The “tedious, tiresome parroting” you deride is actually a time-tested persuasion technique called "effective frequency", pioneered by advertising visionary Thomas Smith circa 1885. The technique was later used successfully by Rosser Reeves in the 1950’s to elect Dwight D. Eisenhower and sell Anacin (and both sold quite well).  My use of the technique may have been coarse in it’s application, but hardly the sloppy error you see it to be.  But I do thank you in noting that it may need some work.   Since you perceive the need for a citation, here’s one:  

_…If advertising is effective enough and a product flawed enough, the advertising will accelerate the destruction of the brand. Similarly, Reeves believed it was a waste of money to claim uniqueness that doesn't exist, because consumers will soon find out, and they won't come back to the brand...
Rosser Reeves of the Ted Bates Agency, _ Wikipedia Commons https://en.wikipedia.org/wiki/Rosser_Reeves

If you took the time to fully read and unpackage this piece, instead if reflexively ripping at it, I could take the rest of criticism more seriously.   
You are very correct in one observation:  Invoking class and status never has a place in rational discourse amongst critical thinkers.    

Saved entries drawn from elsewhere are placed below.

theorem links_takeAck {o s : State} (h : SameLinks o s) {x2 x3} :
    SameLinks o (State.takeAck s x2 x3) := by
  unfold State.takeAck
  try dsimp only
  repeat' first
    | with_reducible assumption | with_reducible apply links_modRetry | with_reducible apply links_refsAcked
    | with_reducible apply links_advance | intro _ | split

theorem links_modQuality {o s : State} (h : SameLinks o s) {x2 x3} :
    SameLinks o (State.modQuality s x2 x3) := by
  unfold State.modQuality
  repeat' first
    | with_reducible assumption | with_reducible apply links_modChan | with_reducible apply SameLinks.around
    | rw [mk_around] | with_reducible rfl | exact Nat.le_refl _ | intro _

theorem links_notePosition {o s : State} (h : SameLinks o s) {x2 x3} :
    SameLinks o (State.notePosition s x2 x3) := by
  unfold State.notePosition
  try dsimp only
  repeat' first
    | with_reducible assumption | with_reducible apply links_modRetry | intro _ | split

theorem links_passCodeword {o s : State} (h : SameLinks o s) {x2} :
    SameLinks o (State.passCodeword s x2) := by
  unfold State.passCodeword
  try dsimp only
  repeat' first
    | with_reducible assumption | with_reducible apply links_modChan | with_reducible apply SameLinks.around
    | rw [mk_around] | with_reducible rfl | exact Nat.le_refl _ | intro _ | split

theorem links_fillPosition {o s : State} (h : SameLinks o s) {x2 x3 x4} :
    SameLinks o (State.fillPosition s x2 x3 x4) := by
  unfold State.fillPosition
  repeat' first
    | with_reducible assumption | with_reducible apply links_modRetry

theorem links_feedCodeword {o s : State} (h : SameLinks o s) {x2 x3 x4 x5} :
    SameLinks o (State.feedCodeword s x2 x3 x4 x5) := by
  unfold State.feedCodeword
  try dsimp only
  repeat' first
    | with_reducible assumption | with_reducible apply links_modRetry
    | with_reducible refine SameLinks.chans ?_ (chans_injected (SameChans.refl _)) | intro _ | split

theorem links_drainMerge {o s : State} (h : SameLinks o s) {x1 x2} :
    SameLinks o (drainMerge x1 x2 s) := by
  fun_induction drainMerge x1 x2 s
  repeat' first
    | with_reducible assumption | with_reducible refine (‹SameLinks o _ → SameLinks o _›) ?_
    | with_reducible apply links_feedCodeword | with_reducible apply links_modRetry

theorem links_stopFalseWake {o s : State} (h : SameLinks o s) {x2} :
    SameLinks o (State.stopFalseWake s x2) := by
  unfold State.stopFalseWake
  repeat' first
    | with_reducible assumption | with_reducible apply links_modChan | with_reducible apply links_eachChan
    | with_reducible apply SameLinks.around | rw [mk_around] | with_reducible rfl | exact Nat.le_refl _ | intro _

theorem links_deliver {o s : State} (h : SameLinks o s) {x2 x3 x4} :
    SameLinks o (State.deliver s x2 x3 x4) := by
  unfold State.deliver
  try dsimp only
  repeat' first
    | with_reducible assumption | with_reducible apply links_fillPosition | with_reducible apply links_feedCodeword
    | with_reducible apply links_modRetry | with_reducible apply links_drainMerge
    | with_reducible apply links_stopFalseWake | intro _ | split

theorem links_takeSequenced {o s : State} (h : SameLinks o s) {x2 x3 x4} :
    SameLinks o (State.takeSequenced s x2 x3 x4) := by
  unfold State.takeSequenced
  try dsimp only
  repeat' first
    | with_reducible assumption | with_reducible apply links_modChan | with_reducible apply links_modRetry
    | with_reducible apply links_deliver | with_reducible apply SameLinks.around | rw [mk_around] | with_reducible rfl
    | exact Nat.le_refl _ | intro _ | split

theorem links_dataCodeword {o s : State} (h : SameLinks o s) {x2 x3} :
    SameLinks o (State.dataCodeword s x2 x3) := by
  unfold State.dataCodeword
  try dsimp only
  repeat' first
    | with_reducible assumption | with_reducible apply links_modQuality | with_reducible apply links_notePosition
    | with_reducible apply links_modRetry | with_reducible apply links_passCodeword
    | with_reducible apply links_takeAck | with_reducible apply links_modChan
    | with_reducible apply links_takeSequenced
    | with_reducible refine SameLinks.chans ?_ (chans_occurChan (SameChans.refl _))
    | with_reducible apply SameLinksO.some | with_reducible exact SameLinksO.none | with_reducible rfl
    | with_reducible apply SameLinks.around | rw [mk_around] | intro _ | split

theorem links_giveUp {o s : State} (h : SameLinks o s) {x2 x3} :
    SameLinks o (State.giveUp s x2 x3) := by
  unfold State.giveUp
  repeat' first
    | with_reducible assumption | with_reducible apply links_modRetry | with_reducible apply links_loseRefs
    | with_reducible apply links_restartAll | with_reducible apply links_advance
    | with_reducible refine SameLinks.chans ?_ (chans_occurChan (SameChans.refl _))

theorem links_launch {o s : State} (h : SameLinks o s) {x2 x3 x4} :
    SameLinks o (State.launch s x2 x3 x4) := by
  unfold State.launch
  repeat' first
    | with_reducible assumption | with_reducible apply links_modChan
    | with_reducible refine SameLinks.chans ?_ (chans_say (SameChans.refl _)) | with_reducible apply SameLinks.around
    | rw [mk_around] | with_reducible rfl | exact Nat.le_refl _ | intro _

theorem links_onMessage {o s : State} (h : SameLinks o s) {x2 x3 x4 x5} (k : ∀ t, SameLinks o t → SameLinks o (x5 t)) :
    SameLinks o (State.onMessage s x2 x3 x4 x5) := by
  unfold State.onMessage
  repeat' first
    | with_reducible assumption | with_reducible apply k | with_reducible apply links_modRetry | intro _ | split

theorem links_startCodeword {o s : State} (h : SameLinks o s) {x2} :
    SameLinks o (State.startCodeword s x2) := by
  unfold State.startCodeword
  repeat' first
    | with_reducible assumption | with_reducible apply links_modChan | with_reducible apply links_launch
    | with_reducible apply links_modRetry | with_reducible apply links_stopFalseWake
    | with_reducible apply SameLinks.around | rw [mk_around] | with_reducible rfl | exact Nat.le_refl _ | intro _
    | split

theorem links_trainingCodeword {o s} (h : SameLinks o s) {x2 x3} :
    SameLinks o (State.trainingCodeword s x2 x3) := by
  unfold State.trainingCodeword
  try dsimp only
  repeat' first
    | with_reducible assumption | with_reducible apply links_passCodeword | with_reducible apply links_modRetry
    | with_reducible apply SameLinksO.some | with_reducible exact SameLinksO.none | with_reducible rfl
    | with_reducible apply SameLinks.around | rw [mk_around] | intro _ | split

theorem links_execCodewordDecoded {o s : State} (h : SameLinks o s) {x1 x2} :
    SameLinksR o (execCodewordDecoded x1 x2 s) := by
  unfold execCodewordDecoded
  try dsimp only
  repeat' first
    | with_reducible assumption | with_reducible apply links_modRetry | with_reducible apply links_dataCodeword
    | with_reducible apply links_trainingCodeword
    | with_reducible refine SameLinks.chans ?_ (chans_injected (SameChans.refl _))
    | with_reducible apply SameLinksR.next | with_reducible rfl | with_reducible apply SameLinks.around
    | rw [mk_around] | intro _ | split

theorem links_execDiscardNotice {o s : State} (h : SameLinks o s) {x1 x2} :
    SameLinksR o (execDiscardNotice x1 x2 s) := by
  unfold execDiscardNotice
  repeat' first
    | with_reducible assumption | with_reducible apply links_onMessage | with_reducible apply links_loseRefs
    | with_reducible apply links_advance | with_reducible apply SameLinksR.next | intro _

theorem links_execHeaderCheckFailed {o s : State} (h : SameLinks o s) {x1 x2} :
    SameLinksR o (execHeaderCheckFailed x1 x2 s) := by
  unfold execHeaderCheckFailed
  repeat' first
    | with_reducible assumption | with_reducible apply links_modRetry
    | with_reducible refine SameLinks.chans ?_ (chans_occurChan (SameChans.refl _))
    | with_reducible apply SameLinksR.next | intro _ | split

theorem links_execPad {o s : State} (h : SameLinks o s) {x1 x2} :
    SameLinksR o (execPad x1 x2 s) := by
  exact links_onMessage h (fun _ k => k)

theorem links_execRestart {o s : State} (h : SameLinks o s) {x1 x2} :
    SameLinksR o (execRestart x1 x2 s) := by
  unfold execRestart
  repeat' first
    | with_reducible assumption | with_reducible apply links_onMessage | with_reducible apply links_modRetry
    | with_reducible refine SameLinks.chans ?_ (chans_abandonChan (SameChans.refl _))
    | with_reducible apply SameLinksR.next | intro _

theorem links_execResume {o s : State} (h : SameLinks o s) {x1 x2} :
    SameLinksR o (execResume x1 x2 s) := by
  unfold execResume
  try dsimp only
  repeat' first
    | with_reducible assumption | with_reducible apply links_onMessage | with_reducible apply links_modRetry
    | with_reducible apply links_giveUp | with_reducible apply links_refsAcked | with_reducible apply links_advance
    | with_reducible apply SameLinksR.next | intro _ | split

theorem links_execRetransmitTimeout {o s : State} (h : SameLinks o s) {x1} :
    SameLinksR o (execRetransmitTimeout x1 s) := by
  unfold execRetransmitTimeout
  try dsimp only
  repeat' first
    | with_reducible assumption | with_reducible apply links_modRetry | with_reducible apply SameLinksR.next | intro _
    | split

theorem links_execRetryBudgetExpiry {o s : State} (h : SameLinks o s) {x1} :
    SameLinksR o (execRetryBudgetExpiry x1 s) := by
  unfold execRetryBudgetExpiry
  try dsimp only
  repeat' first
    | with_reducible assumption | with_reducible apply links_giveUp | with_reducible apply SameLinksR.next | intro _
    | split

theorem links_disposition {o s : State} (h : SameLinks o s) {x2 x3 x4 x5 x6} :
    SameLinks o (State.disposition s x2 x3 x4 x5 x6) := by
  unfold State.disposition
  repeat' first
    | with_reducible assumption | with_reducible apply links_endOp | with_reducible apply links_advance
    | with_reducible refine SameLinks.chans ?_ (chans_modStream (SameChans.refl _))
    | with_reducible refine SameLinks.chans ?_ (chans_streamRecord (SameChans.refl _)) | split

theorem links_signal {o s : State} (h : SameLinks o s) {x2 x3 x4 x5 x6 x7} :
    SameLinks o (State.signal s x2 x3 x4 x5 x6 x7) := by
  unfold State.signal
  repeat' first
    | with_reducible assumption | with_reducible apply links_sendLm

theorem links_overtake {o s : State} (h : SameLinks o s) {x2 x3 x4 x5} :
    SameLinks o (State.overtake s x2 x3 x4 x5) := by
  unfold State.overtake
  repeat' first
    | with_reducible assumption | with_reducible apply links_signal
    | with_reducible refine SameLinks.chans ?_ (chans_modTransport (SameChans.refl _)) | split

theorem links_firebreak {o s : State} (h : SameLinks o s) {x2 x3 x4 x5} :
    SameLinks o (State.firebreak s x2 x3 x4 x5) := by
  unfold State.firebreak
  dsimp only
  refine SameLinks.ite (fun _ => ?_) (fun _ => ?_)
  · exact (links_overtake h).chans (chans_feedEvent (chans_fence (chans_modQueue (chans_hostWrite (SameChans.refl _)))))
  · exact (links_overtake h).chans (chans_fence (chans_modQueue (chans_hostWrite (SameChans.refl _))))

theorem links_onItem {o s : State} (h : SameLinks o s) {x2 x3 x4} (k : ∀ i b, SameLinksO o (x4 i b)) :
    SameLinks o (State.onItem s x2 x3 x4) := by
  unfold State.onItem
  repeat' first
    | with_reducible assumption | with_reducible apply k | with_reducible apply SameLinksO.getD | split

Again, I really appreciate the read, especially since you said you were not a fan of the “open letter” format, yet you still made the time to read it and comment.  Thanks again.


----------



## SueC (Nov 20, 2019)

Hello Winston. I am curious - have you presented this non-fiction piece for a viable critique of your writing, or to simply encourage debate? The reason I am asking is that much of your response to Luckyscar's critique was not an acknowledgement (by you) of what he gave as his opinion of your writing, but only his opinion of the topic, which he reached based on your words. What I believe he is telling you is, your techniques have not worked on him as you may have hoped. 

For example:


> Do you see how you're effectively parroting the same point over and over using slightly different language? This gets tedious quickly. It would be far better if you left the 'conclusion' to the end and instead spent most of the piece laying the groundwork. If I am arguing a case in court and every single thing I say ends with 'convict this person!' people are going to (1) Be bored and (2) Believe I am not approaching the subject as an honest broker but rather peddling a foregone conclusion, which of course I am (that's what opinion journalism is about) but constantly drubbing the same catchphrase is tiresome.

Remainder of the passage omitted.